In information theory, entropy is the numerical measure of the amount of information or uncertainty in a random variable. More precisely, the entropy of a random variable is the average value (mathematical expectation) of the amount of information obtained from its observation. To use the IOE, a decision matrix must first be created [38,39]. The decision matrix contains information that entropy uses as a measure for evaluating and calculating the entropy matrix and the total weight of the factors. The values of W_j and H_i are the coefficients of spring potential. First, the existing information content of the decision matrix is calculated (Equation (4)):

P_{i, j} = \frac{r_{i, j}}{\sum_{i = 1}^{m} r_{i, j}}

(4)

Then, E_j, the entropy value, is calculated (Equation (5)):

E_{j} = - K \sum_{i = 1}^{n} p_{i, j}

(5)

where K is a constant and M is the number of springs. After creating the division matrix and obtaining E_j, the value of V_j is determined (Equation (6)):

V_{j} = 1 - E_{j}

(6)

where V_j is the degree of deviation of uncertainty. Then, the weight of all factors (W_j) is calculated (Equation (7)):

W_{j} = \frac{V_{j}}{\sum_{j = 1}^{m} V_{J}}

(7)

2.3.2. Support Vector Machines (SVMs)

The original SVM algorithm was developed by Vladimir Vapnik in 1963 and was generalized to a nonlinear mode by Vapnik and Corinna Cortes in 1995 [40]. SVM is a supervised learning method for classification and regression. SVM performs well compared to older classification methods such as perceptron neural networks. The SVM classifier is based on linear classification of data, in which it chooses the line with the greatest margin of confidence. Solving the optimal line equation for data is carried out by quadratic programming (QP) methods, which are used for solving constrained problems [41].

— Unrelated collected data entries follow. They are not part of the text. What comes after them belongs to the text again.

-- ==== Sys2Proof/Syntax.lean ====
section
/-! DEFINITION. The commands of the block: one constructor per row of spec/opcode_table.json, with its operands. Indices
of units are bounded numbers; words, addresses and payloads are bit vectors and byte strings. -/

namespace Sys2Proof

/-- An error that SECDED finds in a flit on a link of the mesh (01_organization.md R28): the stop, its link N, S, W, E, and
whether it is uncorrectable. -/
structure MeshErr where
  col : Fin 16
  row : Fin 6
  link : Fin 4
  ue : Bool
  deriving DecidableEq, Repr

/-- The address of a unit's access; `glob`: the device that it names, where it is a global one (R40). -/
structure MemAddr where
  glob : Option (BitVec 17) := none
  a : BitVec 47
  deriving DecidableEq, Repr

/-- What a read meets on its way: the ECC outcome of each line that it touches (R197: none, corrected, uncorrectable) and
the link errors of its flits (R28). -/
structure ReadErr where
  ecc : List (Fin 3) := []
  mesh : List MeshErr := []
  deriving DecidableEq, Repr

/-- What a write carries besides its bytes: whether its unit sends them poisoned (R197), and the link errors of its flits (R28). -/
structure WriteErr where
  poison : Bool := false
  mesh : List MeshErr := []
  deriving DecidableEq, Repr

/-- The step from one row to the next of a strided or transposed read (R181, R182), the ECC outcome of each line that it
touches (R197), and the link errors of its flits (R28). -/
structure MemRows where
  step : BitVec 32
  ecc : List (Fin 3) := []
  mesh : List MeshErr := []
  deriving DecidableEq, Repr

/-- The header of a cleat operation that reaches a cleat unit (11_cleats_and_step_tick.md R297): the issuer's global
unit ID, the cleat index, and the epoch check; with the link errors of its flits (R28). -/
structure CltHdr where
  issuer : BitVec 33
  index : BitVec 16
  chk : Bool
  epoch : BitVec 4
  mesh : List MeshErr := []
  deriving DecidableEq, Repr

/-- How a Ghenko PDU was encapsulated (13_ghenko_ethernet.md R347, R349, R350): destination MAC address, VID of its C-tag,
encapsulation (0 RAW, 1 UDP6, 2 UDP4) with its EtherType or its UDP destination port, what its UDP checksum says (0 right, 1
wrong, 2 zero), and the number of the MACsec association that protects it. -/
structure Wire where
  dst : BitVec 48 := 0
  vid : Option (BitVec 12) := none
  encap : Fin 3 := 0
  port : BitVec 16 := 0x88B5
  sum : Fin 3 := 0
  an : Option (Fin 4) := none
  deriving DecidableEq, Repr

/-- A received Ghenko frame as it leaves the MAC: the base header of 13_ghenko_ethernet.md R352, the subheader and
payload bytes after decryption, and what the receive checks of R366 need of the lower layers. -/
structure Frame where
  port : Fin 18
  sub : Fin 4
  /-- FCS, MACsec ICV and replay check passed -/
  good : Bool
  wire : Wire := {}
  /-- the link errors of the flits that carry it into the mesh (R28) -/
  mesh : List MeshErr := []
  /-- FEC codewords of the sub-port corrected and uncorrected since its last frame (R346, R374) -/
  fec : Nat × Nat := (0, 0)
  /-- marked CE by the network (R369) -/
  ce : Bool
  verFlags : Byte
  typeCls : Byte
  conn : BitVec 16
  seq : BitVec 32
  ackSeq : BitVec 32
  srcDev : BitVec 32
  dstDev : BitVec 32
  srcUnit : BitVec 16
  length : BitVec 16
  tsVal : BitVec 32
  tsEcr : BitVec 32
  /-- transmit counter and tag of PROT GCM (R351) -/
  txCnt : Word
  tag : BitVec 128
  /-- source address, for the host channel -/
  src : BitVec 128
  subhdr : List Byte
  pay : List Byte
  deriving DecidableEq, Repr
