namespace TB_NOW
def ALL : Field := ⟨0, 63, 0, .ro, 0⟩
end TB_NOW

namespace TB_FRAC
def FRAC : Field := ⟨0, 15, 0, .ro, 0⟩
end TB_FRAC

namespace TB_RATE
def RATE : Field := ⟨0, 31, 0, .rw, 0⟩
end TB_RATE

namespace TB_STEP
def ALL : Field := ⟨0, 63, 0, .wo, 0⟩
end TB_STEP

namespace TB_PPS
def ALL : Field := ⟨0, 63, 0, .ro, 0⟩
end TB_PPS

namespace TB_TICKIN
def ALL : Field := ⟨0, 63, 0, .ro, 0⟩
end TB_TICKIN

namespace STK_CTRL
def RUN : Field := ⟨0, 0, 0, .rw, 0⟩
def POLICY : Field := ⟨0, 1, 1, .rw, 0⟩
def PINMODE : Field := ⟨0, 3, 2, .rw, 0⟩
end STK_CTRL

namespace STK_T0
def ALL : Field := ⟨0, 63, 0, .rw, 0⟩
end STK_T0

namespace STK_PERIOD
def P : Field := ⟨0, 23, 0, .rw, 0xF4240⟩
end STK_PERIOD

namespace STK_GUARD
def G : Field := ⟨0, 19, 0, .rw, 0xFA⟩
end STK_GUARD

namespace STK_GRACE
def GR : Field := ⟨0, 21, 0, .rw, 0⟩
end STK_GRACE

namespace STK_CABLE
def NS : Field := ⟨0, 31, 16, .rw, 0⟩
def FRAC : Field := ⟨0, 15, 0, .rw, 0⟩
end STK_CABLE

namespace STK_NUM
def NUM : Field := ⟨0, 31, 0, .ro, 0⟩
end STK_NUM

namespace STK_STAT
def LOCKED : Field := ⟨0, 0, 0, .ro, 0⟩
def RUNNING : Field := ⟨0, 1, 1, .ro, 0⟩
def PHASE_ERR : Field := ⟨0, 31, 16, .ro, 0⟩
end STK_STAT

namespace STK_CNT
def LATE : Field := ⟨0, 15, 0, .rc, 0⟩
def OVERRUN : Field := ⟨0, 31, 16, .rc, 0⟩
def SKIPPED : Field := ⟨0, 47, 32, .rc, 0⟩
def BUDGET : Field := ⟨0, 63, 48, .rc, 0⟩
end STK_CNT

namespace STK_OVR0
def ALL : Field := ⟨0, 63, 0, .ro, 0⟩
end STK_OVR0

namespace STK_OVR1
def ALL : Field := ⟨0, 63, 0, .ro, 0⟩
end STK_OVR1

namespace STK_ERR
def OVERRUN : Field := ⟨0, 0, 0, .w1c, 0⟩
def THERMAL : Field := ⟨0, 1, 1, .w1c, 0⟩
def WINDOW : Field := ⟨0, 2, 2, .w1c, 0⟩
def WR_IGNORED : Field := ⟨0, 3, 3, .w1c, 0⟩
def UNLOCK : Field := ⟨0, 4, 4, .w1c, 0⟩
end STK_ERR

namespace STK_MAST
def PHASE : Field := ⟨0, 23, 0, .rwl, 0⟩
def BUDGET : Field := ⟨0, 47, 24, .rwl, 0⟩
def SECTION : Field := ⟨0, 55, 48, .rwl, 0⟩
def VALID : Field := ⟨0, 56, 56, .rwl, 0⟩
end STK_MAST

namespace RED_CTRL
def SENDF : Field := ⟨0, 5, 0, .rwl, 0⟩
end RED_CTRL

namespace RED_STAT
def OPEN : Field := ⟨0, 12, 0, .ro, 0⟩
def ARMING : Field := ⟨0, 25, 13, .ro, 0⟩
end RED_STAT

namespace RED_ERR
def MISMATCH : Field := ⟨0, 0, 0, .w1c, 0⟩
def TOLFAIL : Field := ⟨0, 1, 1, .w1c, 0⟩
def TIMEOUT : Field := ⟨0, 2, 2, .w1c, 0⟩
def EXTRA : Field := ⟨0, 3, 3, .w1c, 0⟩
def POISON : Field := ⟨0, 4, 4, .w1c, 0⟩
end RED_ERR

namespace RED_DROP
def STALE : Field := ⟨0, 31, 0, .rc, 0⟩
def REFUSED : Field := ⟨0, 63, 32, .rc, 0⟩
end RED_DROP

namespace ORD
def BASE : Field := ⟨0, 46, 0, .rwl, 0⟩
def TYPE : Field := ⟨0, 47, 47, .rwl, 0⟩
def INIT : Field := ⟨0, 48, 48, .rwl, 0⟩
def CHK : Field := ⟨0, 49, 49, .rwl, 0⟩
def F : Field := ⟨0, 55, 50, .rwl, 0⟩
def STATE : Field := ⟨0, 57, 56, .ro, 0⟩
def LENGTH : Field := ⟨1, 12, 0, .rwl, 0⟩
def RANKS : Field := ⟨1, 19, 13, .rwl, 0⟩
def RANKBASE : Field := ⟨1, 36, 20, .rwl, 0⟩
def RANKSTRIDE : Field := ⟨1, 44, 37, .rwl, 1⟩
def DONECLEAT : Field := ⟨1, 60, 45, .rwl, 0xFFFF⟩
def ARMCLEAT : Field := ⟨2, 15, 0, .rwl, 0xFFFF⟩
def TMO : Field := ⟨2, 19, 16, .rwl, 2⟩
def SECTION : Field := ⟨2, 27, 20, .rwl, 0⟩
def RECEIVED : Field := ⟨3, 63, 0, .ro, 0⟩
def ROUND : Field := ⟨4, 31, 0, .ro, 0⟩
def LAST_STATUS : Field := ⟨4, 39, 32, .ro, 0⟩
def FLAGS : Field := ⟨4, 47, 40, .ro, 0⟩
def APPLIED : Field := ⟨4, 54, 48, .ro, 0⟩
def EXTRA : Field := ⟨4, 55, 55, .ro, 0⟩
end ORD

To convert data, SVM uses a kernel trick technique to find the optimal boundary between outputs. In simple terms, it performs complex conversions and then determines how to separate the data based on defined tags or outputs. This model has been used widely for classification problems. Because its effectiveness for solving various problems, SVM’s popularity can be compared to the popularity of neural networks over the last decade. Other methods, such as decision trees, are not easily used for similar problems [3].

To map the groundwater potential, three SVM model kernels were used: Radial base function (RBF), sigmoid (SIG), and linear (LN). The mathematical representation of each is as follows:

R B F : k (x_{i}, y_{i}) = (- γ ∥ X_{i} - X_{j} ∥), γ > 0

(8)

S i g m o i d : k (x_{i}, y_{i}) = \tan h (γ X_{i}^{T} X_{j} + r)

(9)

L i n e a r : k (x_{i}, y_{i}) = X_{i}^{T} X_{j}

(10)

where k (x_i, y_i) is the kernel function;

γ

is the gamma term in the kernel function for the RBF and sigmoid kernels; r is the bias term in the sigmoid kernel;

γ

, d, and r are user-controlled parameters—their values can significantly increase the accuracies of SVM solutions.

2.3.3. Frequency Ratio (FR)

The frequency ratio (FR) is a method for spatial evaluation and understanding the relationships between dependent and independent variables, as in classified maps. The FR value indicates the probability of the presence of a phenomenon [42]. It determines the correlation between spring locations. A larger ratio in a class indicates that a specific factor is of greater importance or that the factor class is more influential on groundwater potential. In general, an FR value near 1 indicates that there is an average correlation between spring locations and the factors affecting it. Larger values indicate stronger correlations [10,43]. The FR value for a class is calculated as shown in Equation (11):

FR = \frac{A / B}{C / D}

(11)

where A is the number of spring locations in the class, B is the total number of springs present in the study area, C is the number of pixels in the class, and D is the total number of pixels with the relevant factor (e.g., elevation).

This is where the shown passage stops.